**What the exercise asks**.
Filter this material down to the lines that contain the string "CHOICE", and return those lines.

**Data**.

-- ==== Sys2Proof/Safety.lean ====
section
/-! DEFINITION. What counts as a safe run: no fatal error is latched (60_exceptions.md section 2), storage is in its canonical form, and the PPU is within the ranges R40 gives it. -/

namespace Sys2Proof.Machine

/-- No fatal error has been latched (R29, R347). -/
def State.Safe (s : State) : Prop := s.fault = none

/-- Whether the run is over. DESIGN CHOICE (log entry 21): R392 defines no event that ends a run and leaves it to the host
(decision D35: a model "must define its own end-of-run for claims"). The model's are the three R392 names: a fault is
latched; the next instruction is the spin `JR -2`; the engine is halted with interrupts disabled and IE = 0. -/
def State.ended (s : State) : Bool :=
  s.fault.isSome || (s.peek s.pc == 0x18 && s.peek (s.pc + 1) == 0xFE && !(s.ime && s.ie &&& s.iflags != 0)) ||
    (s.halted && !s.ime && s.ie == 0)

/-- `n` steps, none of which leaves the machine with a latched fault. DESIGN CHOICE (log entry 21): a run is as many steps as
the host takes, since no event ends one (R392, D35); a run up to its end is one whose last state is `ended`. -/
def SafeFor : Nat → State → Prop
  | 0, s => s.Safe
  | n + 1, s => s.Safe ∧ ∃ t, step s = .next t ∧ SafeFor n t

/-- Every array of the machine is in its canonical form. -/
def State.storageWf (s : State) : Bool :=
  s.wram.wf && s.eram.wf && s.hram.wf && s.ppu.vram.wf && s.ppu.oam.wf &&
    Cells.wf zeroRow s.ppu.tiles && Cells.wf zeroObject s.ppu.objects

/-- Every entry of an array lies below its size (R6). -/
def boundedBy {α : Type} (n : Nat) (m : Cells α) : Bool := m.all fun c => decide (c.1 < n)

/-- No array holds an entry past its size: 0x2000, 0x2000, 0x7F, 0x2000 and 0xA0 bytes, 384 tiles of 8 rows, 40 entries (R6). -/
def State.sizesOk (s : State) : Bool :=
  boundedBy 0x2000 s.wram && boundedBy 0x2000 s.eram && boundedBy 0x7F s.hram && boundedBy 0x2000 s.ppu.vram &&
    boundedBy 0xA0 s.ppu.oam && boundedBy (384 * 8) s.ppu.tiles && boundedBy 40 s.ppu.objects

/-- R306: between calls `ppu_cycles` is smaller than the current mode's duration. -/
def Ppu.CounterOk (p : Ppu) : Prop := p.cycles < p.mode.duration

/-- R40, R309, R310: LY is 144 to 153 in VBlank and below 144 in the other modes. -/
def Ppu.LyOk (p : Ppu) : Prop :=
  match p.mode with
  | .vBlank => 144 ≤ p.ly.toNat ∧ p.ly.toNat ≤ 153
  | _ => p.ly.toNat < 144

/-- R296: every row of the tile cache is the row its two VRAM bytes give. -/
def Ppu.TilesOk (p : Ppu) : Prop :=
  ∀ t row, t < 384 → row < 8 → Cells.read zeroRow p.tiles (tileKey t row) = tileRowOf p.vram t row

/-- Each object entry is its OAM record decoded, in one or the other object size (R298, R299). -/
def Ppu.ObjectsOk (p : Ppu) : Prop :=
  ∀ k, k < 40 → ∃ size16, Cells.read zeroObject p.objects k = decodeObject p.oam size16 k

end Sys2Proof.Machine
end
==
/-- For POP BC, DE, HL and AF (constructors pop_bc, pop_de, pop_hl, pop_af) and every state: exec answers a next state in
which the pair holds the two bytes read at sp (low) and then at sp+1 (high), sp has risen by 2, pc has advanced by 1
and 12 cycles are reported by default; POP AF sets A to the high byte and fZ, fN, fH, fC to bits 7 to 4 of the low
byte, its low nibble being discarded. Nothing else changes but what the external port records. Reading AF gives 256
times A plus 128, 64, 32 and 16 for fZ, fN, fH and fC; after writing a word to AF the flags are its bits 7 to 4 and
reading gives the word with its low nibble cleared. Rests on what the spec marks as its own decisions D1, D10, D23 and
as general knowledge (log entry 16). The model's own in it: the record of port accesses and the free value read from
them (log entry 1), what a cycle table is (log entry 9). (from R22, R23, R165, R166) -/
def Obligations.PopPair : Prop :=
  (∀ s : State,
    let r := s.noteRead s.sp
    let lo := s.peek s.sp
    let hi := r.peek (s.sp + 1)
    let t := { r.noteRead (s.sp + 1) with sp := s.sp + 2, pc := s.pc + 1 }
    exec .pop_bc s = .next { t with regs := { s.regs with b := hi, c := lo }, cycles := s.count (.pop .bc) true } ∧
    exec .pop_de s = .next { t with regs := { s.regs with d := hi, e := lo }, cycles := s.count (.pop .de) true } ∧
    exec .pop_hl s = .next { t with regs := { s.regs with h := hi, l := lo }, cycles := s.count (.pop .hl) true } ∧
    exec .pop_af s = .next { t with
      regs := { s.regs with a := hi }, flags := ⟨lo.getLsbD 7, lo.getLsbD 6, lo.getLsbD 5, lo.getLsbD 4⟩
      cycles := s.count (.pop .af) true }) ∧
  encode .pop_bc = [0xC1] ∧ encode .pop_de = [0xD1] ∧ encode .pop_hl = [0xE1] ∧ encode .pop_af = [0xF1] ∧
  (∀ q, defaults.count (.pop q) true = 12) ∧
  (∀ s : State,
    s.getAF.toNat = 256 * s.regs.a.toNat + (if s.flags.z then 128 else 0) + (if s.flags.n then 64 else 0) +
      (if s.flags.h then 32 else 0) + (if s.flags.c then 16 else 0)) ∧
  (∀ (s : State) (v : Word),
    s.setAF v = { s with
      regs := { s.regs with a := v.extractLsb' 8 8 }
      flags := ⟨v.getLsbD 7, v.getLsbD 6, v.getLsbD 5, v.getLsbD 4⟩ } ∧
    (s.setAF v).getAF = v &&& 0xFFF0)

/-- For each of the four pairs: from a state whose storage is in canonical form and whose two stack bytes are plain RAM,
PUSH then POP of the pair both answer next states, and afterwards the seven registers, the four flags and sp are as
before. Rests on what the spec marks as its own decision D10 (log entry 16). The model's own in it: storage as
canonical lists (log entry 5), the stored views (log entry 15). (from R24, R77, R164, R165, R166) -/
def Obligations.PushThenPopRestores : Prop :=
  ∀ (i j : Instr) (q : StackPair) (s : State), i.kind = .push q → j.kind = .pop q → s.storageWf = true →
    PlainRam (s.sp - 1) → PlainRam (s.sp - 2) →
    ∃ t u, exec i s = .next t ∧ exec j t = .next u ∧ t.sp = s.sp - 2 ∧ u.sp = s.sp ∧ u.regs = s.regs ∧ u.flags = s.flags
==
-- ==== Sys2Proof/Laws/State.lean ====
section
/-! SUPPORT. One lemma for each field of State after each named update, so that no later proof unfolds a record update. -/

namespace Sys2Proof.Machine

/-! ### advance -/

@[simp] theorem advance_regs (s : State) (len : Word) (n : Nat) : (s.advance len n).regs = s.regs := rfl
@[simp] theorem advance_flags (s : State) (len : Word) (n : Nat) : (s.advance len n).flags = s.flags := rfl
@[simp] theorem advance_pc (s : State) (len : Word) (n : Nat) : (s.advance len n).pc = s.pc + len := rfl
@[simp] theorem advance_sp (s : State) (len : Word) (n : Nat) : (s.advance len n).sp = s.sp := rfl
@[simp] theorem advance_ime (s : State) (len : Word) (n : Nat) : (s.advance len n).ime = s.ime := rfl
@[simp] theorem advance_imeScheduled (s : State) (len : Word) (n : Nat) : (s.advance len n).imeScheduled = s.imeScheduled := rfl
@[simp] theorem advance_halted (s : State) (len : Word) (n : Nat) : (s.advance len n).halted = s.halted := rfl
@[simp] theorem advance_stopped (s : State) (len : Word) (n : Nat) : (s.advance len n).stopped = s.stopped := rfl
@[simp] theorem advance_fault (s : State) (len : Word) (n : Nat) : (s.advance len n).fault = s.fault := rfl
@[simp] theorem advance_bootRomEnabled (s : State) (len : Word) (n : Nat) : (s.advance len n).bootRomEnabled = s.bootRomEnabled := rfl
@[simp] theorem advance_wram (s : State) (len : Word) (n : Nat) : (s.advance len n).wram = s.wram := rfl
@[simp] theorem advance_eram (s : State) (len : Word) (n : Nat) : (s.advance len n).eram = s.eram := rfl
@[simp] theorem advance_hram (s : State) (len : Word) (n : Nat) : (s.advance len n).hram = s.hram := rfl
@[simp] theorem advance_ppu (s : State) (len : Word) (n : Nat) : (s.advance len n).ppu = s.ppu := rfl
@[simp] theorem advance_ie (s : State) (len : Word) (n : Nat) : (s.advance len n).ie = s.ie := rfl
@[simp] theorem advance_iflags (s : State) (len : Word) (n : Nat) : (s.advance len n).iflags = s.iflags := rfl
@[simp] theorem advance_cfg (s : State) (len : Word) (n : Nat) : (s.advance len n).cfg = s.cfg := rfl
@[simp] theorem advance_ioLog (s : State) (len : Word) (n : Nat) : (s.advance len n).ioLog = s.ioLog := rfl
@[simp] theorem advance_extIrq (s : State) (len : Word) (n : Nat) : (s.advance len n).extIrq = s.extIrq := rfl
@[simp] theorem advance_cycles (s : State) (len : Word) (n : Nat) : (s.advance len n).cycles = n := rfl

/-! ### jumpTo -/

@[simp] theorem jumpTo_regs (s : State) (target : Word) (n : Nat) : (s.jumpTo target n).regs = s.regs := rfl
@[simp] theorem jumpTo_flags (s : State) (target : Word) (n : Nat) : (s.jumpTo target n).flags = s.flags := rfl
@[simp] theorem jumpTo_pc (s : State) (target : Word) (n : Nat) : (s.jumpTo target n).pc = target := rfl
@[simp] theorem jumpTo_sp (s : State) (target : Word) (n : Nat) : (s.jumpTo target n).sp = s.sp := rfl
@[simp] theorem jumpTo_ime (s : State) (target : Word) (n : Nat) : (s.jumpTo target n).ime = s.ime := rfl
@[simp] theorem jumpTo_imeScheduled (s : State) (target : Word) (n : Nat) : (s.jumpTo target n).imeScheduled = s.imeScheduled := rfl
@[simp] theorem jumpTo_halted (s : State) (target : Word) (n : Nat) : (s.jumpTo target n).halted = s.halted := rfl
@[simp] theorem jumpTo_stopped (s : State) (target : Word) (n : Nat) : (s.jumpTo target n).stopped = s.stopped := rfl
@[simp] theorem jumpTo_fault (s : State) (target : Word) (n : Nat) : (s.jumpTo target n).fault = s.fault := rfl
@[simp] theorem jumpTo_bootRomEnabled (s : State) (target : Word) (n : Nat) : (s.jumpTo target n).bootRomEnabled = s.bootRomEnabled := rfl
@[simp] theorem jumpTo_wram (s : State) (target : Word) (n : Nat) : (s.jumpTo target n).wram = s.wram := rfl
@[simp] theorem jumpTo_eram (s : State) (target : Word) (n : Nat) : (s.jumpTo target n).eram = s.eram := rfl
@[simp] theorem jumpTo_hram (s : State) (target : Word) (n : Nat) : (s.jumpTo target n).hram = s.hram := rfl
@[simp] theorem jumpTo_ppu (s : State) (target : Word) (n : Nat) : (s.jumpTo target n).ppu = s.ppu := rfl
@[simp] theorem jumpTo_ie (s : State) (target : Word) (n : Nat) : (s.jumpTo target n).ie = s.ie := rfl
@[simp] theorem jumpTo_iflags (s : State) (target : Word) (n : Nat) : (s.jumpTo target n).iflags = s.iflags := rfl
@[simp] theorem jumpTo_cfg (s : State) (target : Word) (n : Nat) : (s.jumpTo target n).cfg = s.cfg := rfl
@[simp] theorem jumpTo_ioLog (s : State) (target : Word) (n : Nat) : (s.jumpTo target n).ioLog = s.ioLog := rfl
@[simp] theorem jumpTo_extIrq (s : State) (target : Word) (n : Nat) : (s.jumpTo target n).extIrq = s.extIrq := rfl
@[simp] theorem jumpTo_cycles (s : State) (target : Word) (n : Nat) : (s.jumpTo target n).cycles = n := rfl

**Response to the task**.
/-- Whether the run is over. DESIGN CHOICE (log entry 21): R392 defines no event that ends a run and leaves it to the host
/-- `n` steps, none of which leaves the machine with a latched fault. DESIGN CHOICE (log entry 21): a run is as many steps as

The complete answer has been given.